The Hubble Space Telescope
took the center stage for Hawley's third and fourth space flights. In April
1990 on STS-31, Hawley and his crewmates deployed the orbiting observatory from
Discovery's payload bay. Hawley and Discovery returned to the telescope seven
years later to upgrade Hubble and install new equipment. Hawley used the
shuttle's 50-foot (15-meter) robotic arm to retrieve and re-deploy the 44 foot
(13 meter)-long scope during the STS-82
mission.
Hawley's
final flight focused on a different telescope, the Chandra
X-ray Observatory, which was deployed
in July 1999 during his STS-93
mission. He also led the use of a small payload bay-mounted telescope to
observe solar system objects,
many for the first time in the ultraviolet.
A former
deputy chief of the astronaut office and director of flight crew operations,
today Hawley is the director of astromaterials research and exploration science
for JSC.
Tethered
spacewalker, tethered satellite
Like
Hawley, an astronomer, Jeff Hoffman is a veteran of five shuttle missions and
was the first to log 1,000 hours aboard the space shuttle, recording a career
total of over 1,200 hours in space.
Hoffman,
with STS-51D crewmate David Griggs, made the shuttle's first unscheduled
spacewalk in April 1985, attaching a makeshift "flyswatter" to
Discovery's robotic arm. The unplanned EVA was performed as part of an effort
by the crew to engage a malfunctioning satellite that they had deployed earlier
in the mission. During the flight Hoffman and his crew also recorded how
various popular children's toys operated in space, resulting in a very popular
educational outreach program for students.
Hoffman's
second mission was the first shuttle flight dedicated to astronomical research,
flying the ASTRO-1 ultraviolet astronomy laboratory, a project on which he had
been dedicated to since before his first launch. The mission featured
round-the-clock observations of the celestial sphere in ultraviolet and X-ray
spectrums using a payload of four telescopes.
Hoffman was
next named STS-46 payload commander, launching on Atlantis in 1992. He and the
crew released the EURECA free-flyer and conducted the first test flight of the
Tethered Satellite System (TSS), a joint project between NASA and the Italian
Space Agency (ASI) that strove to demonstrate that electricity could be
generated by dragging a tether-attached probe through the Earth's magnetic
field. Hoffman flew again with the TSS in 1996 aboard STS-75.
Hoffman was
also a member of the first Hubble Space Telescope servicing mission, STS-61, in
1993. During that flight, he performed three spacewalks to replace and install
instruments inside the observatory, which in part corrected for an optical flaw
that had limited the Hubble's on-orbit use since being deployed.
After
leaving the astronaut corps, Hoffman represented NASA in Europe, where he
worked as a liaison between the U.S. space agency and its European partners.
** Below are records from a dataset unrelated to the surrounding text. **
@[simp] theorem State.rateMoved_keeps (p : PortId) (c : RateChange) (h : Keeps P s₀ x) (cv : Covers P ([.out, .pol, .ports, .rings, .icu, .hlt, .reg
    .GCTL_POLICY_STS, .reg .MOV_STS, .reg .ICU_ERR]) := by simp [*]) :
    Keeps P s₀ (State.rateMoved x p c) := by
  simp only [covers_cons, covers_nil, and_true] at cv
  unfold State.rateMoved
  split <;> simp (maxDischargeDepth := 60) [h, cv]

@[simp] theorem execRateLock_keeps (l : LinkEndId) (t : Nat) (tTx : Int) (h : Keeps P s₀ x) (cv : Covers P ([.out, .tim, .pol, .ports, .links, .devs,
    .ctxs, .cmgr, .txns, .rings, .entries, .cmds, .deal, .icu, .pool, .smp, .hlt, .reg .GCTL_POLICY_STS, .reg .SCH_CTXCNT, .reg .PRT_STS, .reg
    .PRT_CHG, .reg .MOV_STS, .reg .ICU_ERR, .reg .GTH_CNT, .reg .GTH_DROP, .reg .CDR_EVT, .reg .CDR_FLG]) := by simp [*]) :
    KeepsO P s₀ (execRateLock l t tTx x) := by
  simp only [covers_cons, covers_nil, and_true] at cv
  unfold execRateLock
  simp only []; (repeat' split) <;> (try simp only [Prod.ext_iff] at *) <;> subst_vars <;> simp +contextual (maxDischargeDepth := 60) [h, cv]

@[simp] theorem execRateLockTimeout_keeps (l : LinkEndId) (t : Nat) (h : Keeps P s₀ x) (cv : Covers P ([.out, .tim, .ports, .links, .devs, .ctxs,
    .cmgr, .txns, .rings, .entries, .cmds, .deal, .icu, .pool, .smp, .reg .SCH_CTXCNT, .reg .PRT_STS, .reg .PRT_CHG, .reg .MOV_STS, .reg .ICU_ERR,
    .reg .GTH_CNT, .reg .GTH_DROP, .reg .CDR_EVT, .reg .CDR_FLG]) := by simp [*]) :
    KeepsO P s₀ (execRateLockTimeout l t x) := by
  simp only [covers_cons, covers_nil, and_true] at cv
  unfold execRateLockTimeout
  simp only []; (repeat' split) <;> (try simp only [Prod.ext_iff] at *) <;> subst_vars <;> simp +contextual (maxDischargeDepth := 60) [h, cv]

end Sys2Proof.Machine
end

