-- ==== Sys2Proof/Laws/KeepsMover.lean ====
section
/-! SUPPORT. Laws/KeepsMover.lean: for each function of Machine/Mover.lean, the parts of the state that it leaves as they are. -/

namespace Sys2Proof.Machine

variable {P : Part → Bool} {s₀ x : State}

@[simp] theorem State.chanStatus_keeps (n st : Nat) (h : Keeps P s₀ x) (cv : Covers P ([.reg .MOV_STS]) := by simp [*]) :
    Keeps P s₀ (State.chanStatus x n st) := by
  simp only [covers_cons, covers_nil, and_true] at cv
  unfold State.chanStatus
  simp (maxDischargeDepth := 60) [h, cv]

@[simp] theorem State.burst_keeps (n c src dst o len : Nat) (hs hd : List Byte) (h : Keeps P s₀ x) (cv : Covers P ([.out, .pool, .mov]) := by
    simp [*]) :
    Keeps P s₀ (State.burst x n c src dst o len hs hd) := by
  simp only [covers_cons, covers_nil, and_true] at cv
  unfold State.burst
  dsimp only
  split
  · split
    · simp (maxDischargeDepth := 60) [h, cv]
    · exact Keeps.writeAll (by simp (maxDischargeDepth := 60) [h, cv]) (by simp [cv]) _ _
  · split
    · simp (maxDischargeDepth := 60) [h, cv]
    · simp (maxDischargeDepth := 60) [h, cv]

@[simp] theorem State.bursts_keeps (n c src dst cnt : Nat) (ecc : Option Nat) (a7 a8 : Nat) (a9 a10 : List Byte) (h : Keeps P s₀ x) (cv : Covers
    P ([.out, .pool, .mov]) := by simp [*]) :
    Keeps P s₀ (State.bursts x n c src dst cnt ecc a7 a8 a9 a10) := by
  simp only [covers_cons, covers_nil, and_true] at cv
  revert h
  fun_induction State.bursts x n c src dst cnt ecc a7 a8 a9 a10 <;> intro h <;> (try simp only [Prod.ext_iff] at *) <;> (try subst_vars) <;>
      simp_all +contextual (maxDischargeDepth := 60)

@[simp] theorem State.paceNext_keeps (n : Nat) (h : Keeps P s₀ x) (cv : Covers P ([.reg .MOV_STS]) := by simp [*]) :
    Keeps P s₀ (State.paceNext x n) := by
  simp only [covers_cons, covers_nil, and_true] at cv
  unfold State.paceNext
  simp (maxDischargeDepth := 60) [h, cv]

@[simp] theorem State.descBack_keeps (n : Nat) (img : List Byte) (link drop : Bool) (status actual mis result : Nat) (h : Keeps P s₀ x) (cv : Covers P
    ([.out, .pool]) := by simp [*]) :
    Keeps P s₀ (State.descBack x n img link drop status actual mis result) := by
  simp only [covers_cons, covers_nil, and_true] at cv
  unfold State.descBack
  dsimp only
  have put : ∀ (y : State) (a : Nat) (b : List Byte), Keeps P s₀ y →
      Keeps P s₀ (if ctlDescSp (y.chan n).ctl = 1 then { y with pool := Memory.writeAll y.pool a b }
        else if drop then y else y.emit (.hostWrite (y.chanPasid n) a b)) := by
    intro y a b hy
    split
    · exact hy.writeAll (by simp [cv]) _ _
    · split <;> simp (maxDischargeDepth := 60) [hy, cv]
  exact put _ _ _ (keeps_ite h (put _ _ _ h))

@[simp] theorem State.chanNext_keeps (n status : Nat) (stop ioc : Bool) (h : Keeps P s₀ x) (cv : Covers P ([.mov, .reg .MOV_STS]) := by simp [*]) :
    Keeps P s₀ (State.chanNext x n status stop ioc) := by
  simp only [covers_cons, covers_nil, and_true] at cv
  unfold State.chanNext
  simp (maxDischargeDepth := 60) [h, cv]
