@[simp] theorem State.tokenSend_keeps (n typ arg frame t : Nat) (h : Keeps P s₀ x) (cv : Covers P ([.out, .links, .twin]) := by simp [*]) :
    Keeps P s₀ (State.tokenSend x n typ arg frame t) := by
  simp only [covers_cons, covers_nil, and_true] at cv
  unfold State.tokenSend
  simp (maxDischargeDepth := 60) [h, cv]

@[simp] theorem State.tokenRelease_keeps (n frame : Nat) (h : Keeps P s₀ x) (cv : Covers P ([.out, .links, .twin]) := by simp [*]) :
    Keeps P s₀ (State.tokenRelease x n frame) := by
  simp only [covers_cons, covers_nil, and_true] at cv
  unfold State.tokenRelease
  simp (maxDischargeDepth := 60) [h, cv]

@[simp] theorem State.tokenQuery_keeps (n t : Nat) (h : Keeps P s₀ x) (cv : Covers P ([.out, .links, .twin]) := by simp [*]) :
    Keeps P s₀ (State.tokenQuery x n t) := by
  simp only [covers_cons, covers_nil, and_true] at cv
  unfold State.tokenQuery
  simp (maxDischargeDepth := 60) [h, cv]

@[simp] theorem State.tokenClaim_keeps (n : Nat) (forced : Bool) (frame t : Nat) (h : Keeps P s₀ x) (cv : Covers P ([.out, .links, .twin]) := by
    simp [*]) :
    Keeps P s₀ (State.tokenClaim x n forced frame t) := by
  simp only [covers_cons, covers_nil, and_true] at cv
  unfold State.tokenClaim
  simp (maxDischargeDepth := 60) [h, cv]

@[simp] theorem State.claimTree_keeps (n : Nat) (forced : Bool) (frame : Nat) (byPolicy : Bool) (cmd : Option (Nat × Nat)) (notBefore t : Nat) (h :
    Keeps P s₀ x) (cv : Covers P ([.out, .links, .twin]) := by simp [*]) :
    Keeps P s₀ (State.claimTree x n forced frame byPolicy cmd notBefore t) := by
  simp only [covers_cons, covers_nil, and_true] at cv
  unfold State.claimTree
  simp (maxDischargeDepth := 60) [h, cv]

@[simp] theorem State.claimOver_keeps (n : Nat) (granted : Bool) (h : Keeps P s₀ x) (cv : Covers P ([.cmds, .twin]) := by simp [*]) :
    Keeps P s₀ (State.claimOver x n granted) := by
  simp only [covers_cons, covers_nil, and_true] at cv
  unfold State.claimOver
  simp only []; (repeat' split) <;> (try simp only [Prod.ext_iff] at *) <;> subst_vars <;> simp +contextual (maxDischargeDepth := 60) [h, cv]

@[simp] theorem State.takeTree_keeps (n frame t : Nat) (h : Keeps P s₀ x) (cv : Covers P ([.out, .rings, .icu, .twin, .reg .MOV_STS, .reg .ICU_ERR,
    .reg .TWN_EVT, .reg .TWN_OWNED, .reg .TWN_WARM]) := by simp [*]) :
    Keeps P s₀ (State.takeTree x n frame t) := by
  simp only [covers_cons, covers_nil, and_true] at cv
  unfold State.takeTree
  simp (maxDischargeDepth := 60) [h, cv]

@[simp] theorem State.coldTree_keeps (n : Nat) (h : Keeps P s₀ x) (cv : Covers P ([.out, .rings, .icu, .twin, .reg .MOV_STS, .reg .ICU_ERR, .reg
    .TWN_EVT, .reg .TWN_WARM]) := by simp [*]) :
    Keeps P s₀ (State.coldTree x n) := by
  simp only [covers_cons, covers_nil, and_true] at cv
  unfold State.coldTree
  simp (maxDischargeDepth := 60) [h, cv]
In
2001, he was seconded by NASA to the Massachusetts Institute of Technology,
where he is currently a professor in the Department of Aeronautics and
Astronautics.
Celebrating
and selecting the 64th, 65th and 66th
To be
eligible for induction, an astronaut
must have made his or her first flight at least 20 years before the induction
year and must have retired from NASA's astronaut corps for at least five years.
A candidate must be a U.S. citizen, NASA-trained and must have orbited the
Earth at least once.
In
balloting, committee members evaluated not only an individual's flight
accomplishments but also how he or she contributed to the success and future
success of the United States' space program in post-flight assignments.
The
Astronaut Scholarship Foundation (ASF) will host a gala honoring the 2007
inductees at NASA's Kennedy Space Center's Apollo-Saturn V Center on May 4. The
following day on May 5, a public induction ceremony will be held at the space
center's visitor complex in Florida.